Jason Robertson never really had a chance to make Team USA
It was made official on Friday, but I think we need to talk about the false hope that existed.
Jason Robertson won’t be going to the Olympics.
We all kind of knew earlier this month, when Michael Russo broke down Bill Guerin’s likely thinking in a well-reported piece. Those in the know in Stars land hinted it at earlier this week to me while I was in Minnesota for the World Junior Championships, and Robertson himself found out officially on New Years’ Eve.
But the rest of the world, officially, found out Friday morning when the American Olympic rosters were announced as part of a Today Show presentation.
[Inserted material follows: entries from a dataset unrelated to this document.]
-- ==== Sys2Proof/Machine/Twin.lean ====
section
/-! DEFINITION. The twin: pairing, the journal, acknowledgements, heartbeats, takeover; and the answers and management messages of the
fabric (R263 to R265, R364, R382 to R391). -/

namespace Sys2Proof.Machine

/-! ## Journal records read (R385) -/

/-- Bytes of a record's body, by KIND and NTOK; none for a KIND that does not exist. -/
def bodyLen (kind ntok : Nat) : Option Nat :=
  match kind with
  | 1 => some 48
  | 2 => some (ceilDiv (4 * ntok + 4) 16 * 16)
  | 3 => some 16
  | 4 => some 0
  | _ => none

/-- The records of a JOURNAL payload, in order. -/
def parseRecs : Nat → List Byte → List JRec
  | 0, _ => []
  | f + 1, b =>
    match if b.length < 16 then none else bodyLen (sliceNum b 0 1) (sliceNum b 1 1) with
    | none => []
    | some n =>
      { kind := sliceNum b 0 1, ntok := sliceNum b 1 1, place := sliceNum b 2 2, ctx := sliceNum b 4 4 % 2 ^ 22,
        pos := sliceNum b 8 4 % 2 ^ 21, gen := sliceNum b 12 4, body := (b.drop 16).take n } :: parseRecs f (b.drop (16 + n))

/-- The records of a payload. -/
def recsOf (b : List Byte) : List JRec := parseRecs (b.length / 16 + 1) b

/-- Tokens of a HIST record with their positions. -/
def JRec.tokens (r : JRec) : List (Nat × Nat) := (List.range r.ntok).map fun k => (r.pos + k, sliceNum r.body (4 * k) 4 % 2 ^ 18)

/-- EMITTED of a HIST record. -/
def JRec.emitted (r : JRec) : Bool := bitOf (sliceNum r.body (4 * r.ntok) 4) 16

/-! ## The state of the pair (R382, R383, R387, R390) -/

/-- The module the twin is paired, or pairs, with. -/
def State.peer (s : State) : Nat := s.fld Reg.TWN_STAT Fld.TWN_STAT_PEER

/-- Completions whose records are acknowledged are written. -/
def State.releaseAcked (s : State) : State :=
  let w := s.twin
  { s with twin := { w with heldOut := w.heldOut.filter fun (h : Nat × Nat × Out) => w.acked < h.1 } }.each (w.heldOut.filter fun (h : Nat × Nat × Out) => h.1 ≤ w.acked) fun s h =>
    s.post (h.2.1 / 32) (h.2.1 % 32) h.2.2

/-- Open contexts of replicated placements, not journaled. -/
def State.orphans (s : State) : Nat :=
  (s.ctxs.filter fun c => c.2.st != .closed && sliceRep (s.place c.2.placement).slice && !(s.journaled c.1)).length

/-- The pair is PAIRED: identities and journal limits are exchanged. -/
def State.paired (s : State) : State :=
  let r := Reg.TWN_STAT
  let s1 := ((s.setFld r Fld.TWN_STAT_STATE 2).setFlag r Fld.TWN_STAT_JBC (!s.twin.noJbc)).setFld r Fld.TWN_STAT_ORPHANS s.orphans
  let s2 := { s1 with twin := { s1.twin with lastBeat := s1.now, pairSeen := none, pairOp := none } }
  match s.twin.pairOp with
  | some k => s2.endLongAt k stOK 0 0
  | none => s2

/-- A pairing fails: SOLO, and TWIN_PAIR completes with NO_RESOURCE. -/
def State.pairFails (s : State) : State :=
  match s.twin.pairOp with
  | some k => s.twinSolo.endLongAt k stNoResource 0 0
  | none => s.twinSolo

/-- The journal region is set on this module. -/
def State.regionSet (s : State) : Bool := s.fld Reg.TWN_JRN Fld.TWN_JRN_SIZE != 0

/-- The ports whose far end is module m. -/
def State.portsTo (s : State) (m : Nat) : List Nat := (List.range 24).filter fun n => s.portSt n == 2 && s.farId n == m

/-- TWIN_PAIR as FMP starts it (R382). -/
def State.svcTwinPair (s : State) (h : Hdr) (peer : BitVec 16) (byte2 : BitVec 8) (rsv : BitVec 40) : State :=
  let m := peer.toNat
  let ps := s.portsTo m
  let onBoard := ps.any fun n => s.sameBoard (s.port n).farCoord
  s.checked h 0x60
    [chkForm (decide (m < 16384) && m != s.myId) 0, chkForm (decide (byte2.toNat < 2)) 2, chkForm (rsv == 0) 3, chkSt (s.twinSt == 0) stDeferred,
     chkSt (!(s.upPorts 3).isEmpty) stNoResource, chkForm onBoard 0, chkSt s.regionSet stNoResource] fun s =>
    s.startLong h (.twinPair peer byte2 rsv) 1 fun o s =>
      let seen := s.twin.pairSeen
      let r := Reg.TWN_STAT
      let s1 := (s.setFld r Fld.TWN_STAT_STATE 1).setFld r Fld.TWN_STAT_PEER m
      let s2 := { s1 with twin := { noJbc := bitOf byte2.toNat 0, pairAt := s1.now, lastBeat := s1.now, pairOp := some o.id } }
      let s3 := s2.request m 7 0 0 (leBytes 1 mgPair ++ leBytes 1 1) none
      match seen with
      | some (p, set, t) =>
        if p = m && s3.now < t + 1000000000 then (if set then s3.paired else s3.pairFails) else s3
      | none => s3
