/-- A raise is requested for quadrant q: the voltage rises, the clock waits for the boundary. -/
def State.wantRaise (s : State) (q : Nat) : State :=
  if s.opWant q < s.opNow q then
    ({ s with power := { s.power with raiseAt := tset 0 s.power.raiseAt q (s.now + 1) } }).setVolt q
  else s

/-- TARGET of quadrant q becomes slower: a raise still waiting is given up, but for the part of it that the new TARGET still allows. -/
def State.lowerTarget (s : State) (q t : Nat) : State :=
  let s1 := (s.setFld (Reg.POW_OP q) Fld.POW_OP_TARGET (min 5 t)).lowerClock q
  if s1.opWant q < s1.opNow q then s1 else { s1 with power := { s1.power with raiseAt := tset 0 s1.power.raiseAt q 0 } }

/-- CEILING of quadrant q from all its sources (R457): the slowest holds; a slower one acts at once, a faster one is a raise. -/
def State.freshCeil (s : State) (q : Nat) : State :=
  let thermal := (s.therm.conds.filter fun c => c.quad == q).map Cond.demand
  let c := (tget 0 s.power.ceil q :: tget 0 s.power.ceil (4 + q) :: thermal).foldl max 0
  let old := s.opCeil q
  if c = old then s
  else
    let s1 := s.setFld (Reg.POW_OP q) Fld.POW_OP_CEILING (min 5 c)
    if old < c then s1.lowerClock q else s1.wantRaise q

/-- A source's demand on every quadrant. -/
def State.demandAll (s : State) (source op : Nat) : State :=
  s.each (List.range 4) fun s q => { s with power := { s.power with ceil := tset 0 s.power.ceil (4 * source + q) op } }.freshCeil q

/-- A raise that waits for its boundary is dropped (R432, R459). -/
def State.dropRaise (s : State) (q : Nat) : State :=
  if tget 0 s.power.raiseAt q = 0 then s
  else
    { s with power := { s.power with raiseAt := tset 0 s.power.raiseAt q 0 } }.setFld (Reg.POW_OP q) Fld.POW_OP_TARGET
      (max (s.opTarget q) (s.opNow q))

/-- No step in flight with a tile in quadrant q was built before the raise was requested (R424). -/
def State.atBoundary (s : State) (q : Nat) : Bool :=
  s.present.all fun l => !(s.inQuad l q) || match (s.place l).step with
    | some st => decide (tget 0 s.power.raiseAt q ≤ st.builtAt + 1)
    | none => true

/-- The clock steps up at a boundary reached with VGOOD at 1. -/
def State.stepUp (s : State) (q : Nat) : State :=
  let r := Reg.POW_OP q
  if tget 0 s.power.raiseAt q ≠ 0 && s.flag r Fld.POW_OP_VGOOD && s.atBoundary q && s.opWant q < s.opNow q then
    ({ s with power := { s.power with raiseAt := tset 0 s.power.raiseAt q 0 } }.setFld r Fld.POW_OP_CURRENT (s.opWant q)).bump
      (Reg.POW_QCNT q) Fld.POW_QCNT_RAISES
  else s

/-- OPERATING_POINT_BOUNDARY of quadrant q. -/
def execOperatingPointBoundary (q at_ : Nat) (s : State) : Res :=
  let s := s.tick at_
  onObject (decide (q < 4)) (s.stepUp q)

/-- VGOOD: VCORE[q] is at the voltage set; a boundary already reached lets the clock step up (R425, R432). -/
def execVgood (q at_ : Nat) (s : State) : Res :=
  let s := s.tick at_
  onObject (decide (q < 4)) ((s.setFlag (Reg.POW_OP q) Fld.POW_OP_VGOOD true).stepUp q)

/-- DROOP: a detector of quadrant q fires (R431). TARGET stays, so the quadrant returns at its next boundary. -/
def execDroop (q at_ : Nat) (s : State) : Res :=
  let s := s.tick at_
  onObject (decide (q < 4))
    (let op := s.opNow q
     let last := tget 0 s.power.droopAt q
     if last ≠ 0 && s.now < last - 1 + cycles64 op then s
     else if 5 ≤ op then (s.bump (Reg.POW_QCNT q) Fld.POW_QCNT_DROOP_FLOOR).fault 0x0503 1 srcHw q []
     else
       let p := { s.power with droopAt := tset 0 s.power.droopAt q (s.now + 1), raiseAt := tset 0 s.power.raiseAt q (s.now + 1) }
       ({ s with power := p }.setFld (Reg.POW_OP q) Fld.POW_OP_CURRENT (op + 1)).bump (Reg.POW_QCNT q) Fld.POW_QCNT_DROOP)
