/-- Function fn sees an instance (R582). -/
def State.sees (s : State) (fn : Nat) (h : RegHit) : Bool :=
  match h.row.vis with
  | .all | .own => true
  | .pf0 => fn == 0
  | .part => fn == 0 || h.inst == fn
  | .window => fn == 0 || h.inst / 8 == fn
  | .tile => fn == 0 || (s.tileOwners h.inst).contains fn

/-- The instance's quadrant is in reset or down (R585). -/
def State.unreadable (s : State) (h : RegHit) : Bool :=
  match h.row.quadOf h.inst with
  | some q => s.quadOff q
  | none => false

/-! ## What a read shows -/

/-- One field of a word set to a value that saturates at all-ones. -/
def setIn (v : Word64) (f : Field) (x : Nat) : Word64 := putBits v f.lo f.w (min x (2 ^ f.w - 1))

/-- GLB.SUMMARY from the fields it mirrors (R591). -/
def State.viewSummary (s : State) : Word64 :=
  let e := max (s.fld Reg.POW_STAT Fld.POW_STAT_EMERG) (s.fld Reg.THM_STAT Fld.THM_STAT_EMERG)
  [(Fld.GLB_SUMMARY_READY, b2n s.ready), (Fld.GLB_SUMMARY_EMERG, e), (Fld.GLB_SUMMARY_GOV, s.fld Reg.POW_STAT Fld.POW_STAT_GOV),
   (Fld.GLB_SUMMARY_RECOVERY, s.fld Reg.FWP_BOOT Fld.FWP_BOOT_RECOVERY), (Fld.GLB_SUMMARY_SEC_ERR, s.fld Reg.SEC_STAT Fld.SEC_STAT_ERROR),
   (Fld.GLB_SUMMARY_HOLDOVER, s.fld Reg.CLK_STAT Fld.CLK_STAT_HOLDOVER), (Fld.GLB_SUMMARY_QDOWN, s.fld Reg.CLK_START Fld.CLK_START_QDOWN),
   (Fld.GLB_SUMMARY_NOFAB, s.fld Reg.CLK_START Fld.CLK_START_NOFAB), (Fld.GLB_SUMMARY_TWIN, s.twinSt)].foldl (fun v x => setIn v x.1 x.2) 0

/-- The first placement with a step in flight on a tile. -/
def State.stepOn (s : State) (t : Nat) : Option (Place × Step) :=
  (s.present.filter fun l => (s.place l).cfg.tiles.contains t).findSome? fun l => ((s.place l).step).map fun e => (s.place l, e)

/-- CAB.TILE_STAT[t] from the arrays of the tile that serves the index and the placement in its step (R108). WORN leaves out stuck cells in
retired columns and retired arrays, and an unavailable index, which no tile serves, shows a bank with nothing retired or worn: the spec says
neither (DESIGN CHOICE, log entry 103). -/
def State.viewTileStat (s : State) (t : Nat) : Word64 :=
  let arrs := match s.physOf t with
    | some i => (s.phy i).arrays.map Prod.snd
    | none => []
  let live := arrs.filter fun a => !a.retired
  let worn := (live.map fun a => (a.stuck.filter fun c => !(a.retCols.contains (c.1 % 64))).length).sum
  let mode := match s.stepOn t with
    | some (_, e) => if e.sparse then 2 else 1
    | none => 0
  let res := match s.stepOn t with
    | some (x, _) => x.cfg.resident
    | none => false
  [(Fld.CAB_TILE_STAT_ARR_AVAIL, 512 - s.retiredArrs t), (Fld.CAB_TILE_STAT_RET_ARR, s.retiredArrs t), (Fld.CAB_TILE_STAT_RET_COL, s.retiredCols t),
   (Fld.CAB_TILE_STAT_WORN, worn), (Fld.CAB_TILE_STAT_MODE, mode), (Fld.CAB_TILE_STAT_RESIDENT, b2n res)].foldl (fun v x => setIn v x.1 x.2) 0

/-- Entries that the retired columns of a bank add to a share's table: one a row, of the columns that hold weights (R123). -/
def addedCount (bank : Tbl Arr) (pslot layer gen : Nat) (sh : Share) : Nat :=
  ((goneOf bank pslot layer gen).map fun g =>
    let c := g.1 % sh.chunks
    if sh.nCount ≤ c / sh.nb * 32 + g.2 then 0 else min 32 (sh.kCount - 32 * (c % sh.nb))).sum

/-- WOUT_MAX of a tile: the largest weight-outlier table of any layer on it, entries of retired columns included (R123, R138). -/
def State.woutMax (s : State) (t : Nat) : Nat :=
  let bank := match s.physOf t with
    | some i => (s.phy i).arrays
    | none => []
  let sizes := (s.placesOn t).flatMap fun l =>
    let x := s.place l
    let m := s.model x.cfg.model
    let pslot := ((x.pslot.find? fun e => e.1 == t).map Prod.snd).getD 16
    (List.range m.img.layers.length).filterMap fun y => (s.shareOf l t y).map fun e =>
      e.2.2.1.woutN + addedCount bank pslot y (m.gen % 16) e.2.2.1
  sizes.foldl max 0

/-- CLAMP_ARR and HMAX of MDT.TILE_DRIFT[t] (R140). -/
def State.viewDrift (s : State) (t : Nat) (v : Word64) : Word64 :=
  let arrs := match s.physOf t with
    | some i => (s.phy i).arrays.map Prod.snd
    | none => []
  let dev := fun (a : Arr) => ((if a.h < 1 then 1 - a.h else a.h - 1) * 32768).floor.toNat
  setIn (setIn v Fld.MDT_TILE_DRIFT_CLAMP_ARR (arrs.filter fun a => a.clamp).length) Fld.MDT_TILE_DRIFT_HMAX ((arrs.map dev).foldl max 0)

/-- THM.TILE[t] from the sensor of the tile that serves the index (R466). -/
def State.viewThmTile (s : State) (t : Nat) : Word64 :=
  match s.physOf t with
  | some i =>
    let k := sensorKey (i / 272) (i % 272)
    setIn (setIn (setIn 0 Fld.THM_TILE_TEMP (unsigned 12 (s.tempAt (i / 272) (i % 272)))) Fld.THM_TILE_BAND (tget 0 s.therm.bands k))
      Fld.THM_TILE_FAILED (b2n (tget 0 s.therm.bad k != 0))
  | none => 0

/-- CHECK_OK of cluster c: every ring is VERIFIED and its last window matched (R355). -/
def State.clusterGood (s : State) (c : Nat) : Bool :=
  clusterOk c && (List.range (clusterRings c)).all fun r => (s.ring c r).st == .verified && (s.ring c r).matchedAt.isSome

/-- Value that function fn reads from an instance: as held, or, for a register that follows its source, computed from it. -/
def State.view (s : State) (fn : Nat) (h : RegHit) : Word64 :=
  let v := s.reg (h.ref fn)
  let i := h.inst
  match h.row.base with
  | 0x8 => Config.serialNumber
  | 0x18 => s.viewSummary
  | 0x20 => setIn (setIn 0 Fld.GLB_FN_PARTITION fn) Fld.GLB_FN_PF (b2n (fn == 0))
  | 0x20008 => BitVec.ofNat 64 s.time
  | 0x30000 => setIn v Fld.QUAD_ID_DIE_ID (Config.dieId i).toNat
  | 0x72000 => s.viewTileStat i
  | 0x85000 => setIn v Fld.MDT_TILE_OUT_WOUT_MAX (s.woutMax i)
  | 0x89000 => s.viewDrift i v
  | 0xB1000 => setIn v Fld.RNG_CLU_STAT_CHECK_OK (b2n (s.clusterGood i))
  | 0x100010 =>
    let u := s.journalUse
    setIn v Fld.TWN_JRN_USED (if u.2 = 0 then 0 else min 100 (u.1 * 100 / u.2))
  | 0x120010 => if fn == 0 && s.flag Reg.HKC_CFG Fld.HKC_CFG_QOWN then (s.popResult).1 else 0
  | 0x131000 => s.viewThmTile i
  | 0x150008 => setIn v Fld.SEC_STAT_CO_LEFT (match s.sec.sessEnd with
    | some t => (t - s.now) / 1000000000
    | none => 0)
  | _ => v

/-- RC fields wholly inside the half that was read clear (R11, R584). -/
def State.clearRc (s : State) (r : RegRef) (fs : List Field) (half : Half) : State :=
  s.each (fs.filter fun f => f.acc == .rc && (match half with
    | .whole => true
    | .low => decide (f.lo + f.w ≤ 32)
    | .high => decide (32 ≤ f.lo))) fun s f => s.setFld r f 0

/-- What a read of an instance does beside returning its value: a read of HKC.QREAD by the consumer removes the oldest result (R442). -/
def State.afterRead (s : State) (fn : Nat) (h : RegHit) (half : Half) : State :=
  if h.row.base = 0x120010 then (if fn == 0 && s.flag Reg.HKC_CFG Fld.HKC_CFG_QOWN then (s.popResult).2 else s)
  else s.clearRc (h.ref fn) h.row.fields half

/-- A 32-bit read of an aligned location: four bytes, and the state after (R581 to R585). -/
def State.read32 (s : State) (fn off : Nat) : List Byte × State :=
  match regHit off with
  | none => (leBytes 4 0, s)
  | some h =>
    if !(s.sees fn h) then (leBytes 4 0, s)
    else if s.unreadable h then (leBytes 4 (2 ^ 32 - 1), s)
    else (leBytes 4 (getBits (s.view fn h) (if h.high then 32 else 0) 32), s.afterRead fn h (if h.high then .high else .low))

/-- A 64-bit read of an aligned location: one snapshot of a 64-bit register, two 32-bit reads elsewhere (R584). -/
def State.read64 (s : State) (fn off : Nat) : List Byte × State :=
  match regHit off with
  | some h =>
    if h.row.width = 64 && !h.high then
      if !(s.sees fn h) then (leBytes 8 0, s)
      else if s.unreadable h then (leBytes 8 (2 ^ 64 - 1), s)
      else (leBytes 8 (s.view fn h).toNat, s.afterRead fn h .whole)
    else
      let (a, s1) := s.read32 fn off
      let (b, s2) := s1.read32 fn (off + 4)
      (a ++ b, s2)
  | none =>
    let (a, s1) := s.read32 fn off
    let (b, s2) := s1.read32 fn (off + 4)
    (a ++ b, s2)

/-- Reads of n consecutive 32-bit locations. -/
def State.reads32 (fn : Nat) : Nat → Nat → State → List Byte × State
  | _, 0, s => ([], s)
  | off, n + 1, s =>
    let (a, s1) := s.read32 fn off
    let (b, s2) := State.reads32 fn (off + 4) n s1
    (a ++ b, s2)

/-- A read of at most 8 bytes inside one aligned 8-byte unit, or of unaligned or partial bytes: then every 32-bit location touched is
read and the bytes asked for are returned (R584). -/
def State.readPiece (s : State) (fn off len : Nat) : List Byte × State :=
  if len = 8 && off % 8 = 0 then s.read64 fn off
  else
    let first := off / 4 * 4
    let (b, s1) := State.reads32 fn first ((off + len - first + 3) / 4) s
    ((b.drop (off - first)).take len, s1)

/-- A read of any length: consecutive accesses within aligned 8-byte units (R584). -/
def State.readAll (fn : Nat) : Nat → Nat → Nat → State → List Byte × State
  | 0, _, _, s => ([], s)
  | k + 1, off, len, s =>
    if len = 0 then ([], s)
    else
      let n := min len (8 - off % 8)
      let (a, s1) := s.readPiece fn off n
      let (b, s2) := State.readAll fn k (off + n) (len - n) s1
      (a ++ b, s2)

/-- A read of BAR0. Up to 8 bytes are one access. -/
def State.readBar0 (s : State) (fn off len : Nat) : List Byte × State :=
  if len ≤ 8 then s.readPiece fn off len else State.readAll fn (len / 8 + 2) off len s

/-! ## What a write does -/

/-- Bits of a register that a host write sets. -/
def writeMask (fs : List Field) : Word64 :=
  (fs.filter fun f => f.acc == .rw || f.acc == .w1s || f.acc == .wo).foldl (fun m f => m ||| putBits 0 f.lo f.w (2 ^ f.w - 1)) 0

/-- Bits of one half of a register. -/
def halfMask : Half → Word64
  | .whole => BitVec.allOnes 64
  | .low => 0x00000000FFFFFFFF
  | .high => 0xFFFFFFFF00000000

/-- A write that the function may make reaches the register: `v` is its value with the writable bits of the half replaced (R11, R12). -/
def State.writeReg (s : State) (fn : Nat) (h : RegHit) (half : Half) (v : Word64) : State :=
  let r := h.ref fn
  let m := writeMask h.row.fields &&& halfMask half
  let x := (s.reg r &&& ~~~m) ||| (v &&& m)
  let i := h.inst
  match h.row.base with
  | 0xD8100 => s.writeRingCfg fn i x
  | 0xD8108 => s.writeSqDb fn i x.toNat
  | 0xD810C => s.writeCqDb fn i x.toNat
  | 0x60008 => if half = .low then (if s.flag r Fld.MMU_INV_BUSY then s.refuseWrite fn (0x60008 + 0x10 * i) else s.wrReg r x) else s.writeInv fn i x
  | 0xC0008 => if half = .high then s else s.writeResTail i (getBits x 0 32)
  | 0xC0018 => if half = .high then s else s.writeFreeHead i (getBits x 0 32)
  | 0xF1000 => if half = .high then s else s.writePortCfg i x
  | 0xF0000 => s.writeLnkCfg x
  | 0x100010 => s.writeJrn fn x
  | 0xD0000 => s.writeSchCfg x
  | 0x110000 => s.writePowCap x
  | 0x120000 => s.writeHkcCfg x
  | 0x20018 =>
    if bitOf v.toNat 0 then s.moduleReset
    else s.each ((List.range 4).filter fun q => bitOf v.toNat (q + 1)) fun s q => s.quadReset q
  | _ => s.wrReg r x

/-- A write of a half or the whole of a register instance by a function (R581 to R585, each block's layout rule). -/
def State.writeHit (s : State) (fn off : Nat) (h : RegHit) (half : Half) (v : Word64) : State :=
  if !(s.sees fn h) then s.refuseWrite fn off
  else if s.unreadable h then s
  else
    let may := match h.row.wr with
      | .ro | .logged => false
      | .pf0 => fn == 0
      | .part => fn == 0 || h.inst == fn
      | .own => true
      | .session => fn == 0 && s.flag Reg.SEC_STAT Fld.SEC_STAT_CO_SESSION
    if may then s.writeReg fn h half v
    else if h.row.wr = .ro then s
    else s.refuseWrite fn off

/-- A 32-bit write of an aligned location. -/
def State.write32 (s : State) (fn off v : Nat) : State :=
  match regHit off with
  | none => s.refuseWrite fn off
  | some h =>
    if h.high then s.writeHit fn off h .high (BitVec.ofNat 64 (v % 2 ^ 32 * 2 ^ 32)) else s.writeHit fn off h .low (BitVec.ofNat 64 (v % 2 ^ 32))

/-- A 64-bit write of an aligned location. -/
def State.write64 (s : State) (fn off v : Nat) : State :=
  let two := (s.write32 fn off (v % 2 ^ 32)).write32 fn (off + 4) (v / 2 ^ 32)
  match regHit off with
  | some h => if h.row.width = 64 && !h.high then s.writeHit fn off h .whole (BitVec.ofNat 64 v) else two
  | none => if (regHit (off + 4)).isNone then s.refuseWrite fn off else two

/-- One write inside an aligned 8-byte unit; partial or unaligned ones are ignored and logged (R584). -/
def State.writePiece (s : State) (fn off : Nat) (bs : List Byte) : State :=
  if bs.length = 8 && off % 8 = 0 then s.write64 fn off (ofLeBytes bs)
  else if bs.length = 4 && off % 4 = 0 then s.write32 fn off (ofLeBytes bs)
  else s.refuseWrite fn off

/-- A write of any length: consecutive accesses within aligned 8-byte units. -/
def State.writeAll (fn : Nat) : Nat → Nat → List Byte → State → State
  | 0, _, _, s => s
  | k + 1, off, bs, s =>
    if bs.isEmpty then s
    else
      let n := 8 - off % 8
      State.writeAll fn k (off + n) (bs.drop n) (s.writePiece fn off (bs.take n))

/-- A write of BAR0. -/
def State.writeBar0 (s : State) (fn off : Nat) (bs : List Byte) : State :=
  if bs.length ≤ 8 then s.writePiece fn off bs else State.writeAll fn (bs.length / 8 + 2) off bs s

/-! ## The aperture (R283) -/

/-- Size of BAR0 and of BAR4. -/
def bar0Size : Nat := 0x1000000
/-- Size of BAR4. -/
def bar4Size : Nat := 0x40000000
As you’ve read and probably made the point yourself, Robertson’s 2025 was certainly deserving of Olympic inclusion. For the calendar year he was second in the NHL with 45 goals, the most amongst Americans — funnily, Morgan Geekie is the only player with more goals in 2025 than Robertson and he is also not going to the Olympics.
Robertson, which I’ve covered before, is a quirky player to classify. He’s a goal scorer, that’s indisputable, but the rest of his game gets overly painted in one direction or the other.
For the anti-Robertson camp, which includes Guerin, there’s not enough checking and defensive details in his game. He’s a one-trick pony, as one NHL executive told me, and Olympics requires stallions, not ponies.
For the pro-Robertson camp, he’ a very good defensive player. Analytically speaking, Robertson grades out well as someone that can play in all situations.
The reality lies somewhere in the middle, he’s a middling defensive player in my view, but more than good enough to be one of the top-six American forwards because in my view, a good offense is also a pretty damn good defense.
We’ve buried the lead nine paragraphs deep, but if you missed the headline here it is — what if Jason Robertson never really had a chance to make Team USA.
Sure, Robertson was invited to Team USA’s orientation camp in the summer, but the reality of the situation is he was only making the Olympic team with a cataclysmic collection of injuries.
Reputation, right or wrong, matters, and once you’ve got one, it’s hard to ever beat the charges that you’ve been saddled with. This is true in all facets of life, obviously, in this case an Olympic hockey roster is just providing us a case study.
And in this case, Robertson was doomed by a two reputations that couldn’t co-exist — his and that of USA Hockey.
USA Hockey’s crowning moment, back in 1980, set an ethos that a team doesn’t need the best players, but rather the “right ones.” Forty-five years, and zero Olympic golds later, Team USA still overly embraces the underdog mentality and belief that when building an Olympic team “roles” are the most important thing.
This is where critics will argue, and I’m here for it, that good teams, championship teams, have checking lines and players that understand their roles. That you can’t succeed without players willing to put in the work.
And that’s completely true in the NHL, because of the salary cap you simply can’t put together a roster with the 12 best forwards on the planet.
But in the Olympics, where there is no salary cap, you can just put together the best possible roster. You don’t have to build a team by NHL rules and regulations, it’s OK to think that maybe, just maybe, simply controlling the puck more than the other team on all four lines might not be a bad strategy to scoring goals — which is how they determine who wins, by the way.
On paper, Team USA should be the second-best team going into the Olympics —maybe the best if you consider the goaltending discrepancies between them and Canada. It’s OK to be one of the favorites, it’s OK to act like it and it’s OK to build a team where based purely on depth you should control possession.
But that’s not how these teams are built. They’re built by NHL ethos and built in the Olympic spirit of 1980.
USA Hockey took so many lessons from the team that won in 1980, but seems to have forgotten, now as a hockey world power, you are also allowed to take lessons from the Soviet Union team that won every other Olympic Gold between 1964 and 1988.
Picking Jason Robertson would have been a break from tradition, it would have been acknowledging that maybe your “roles” are flexible and that the coaching staff was competent enough to find one of those “roles” for the top American scorer from the past 12 months.
But that’s not how this works, nothing Robertson did or could do would have made a difference. His reputation was set, but more importantly, USA Hockey was already too far set in its own ways.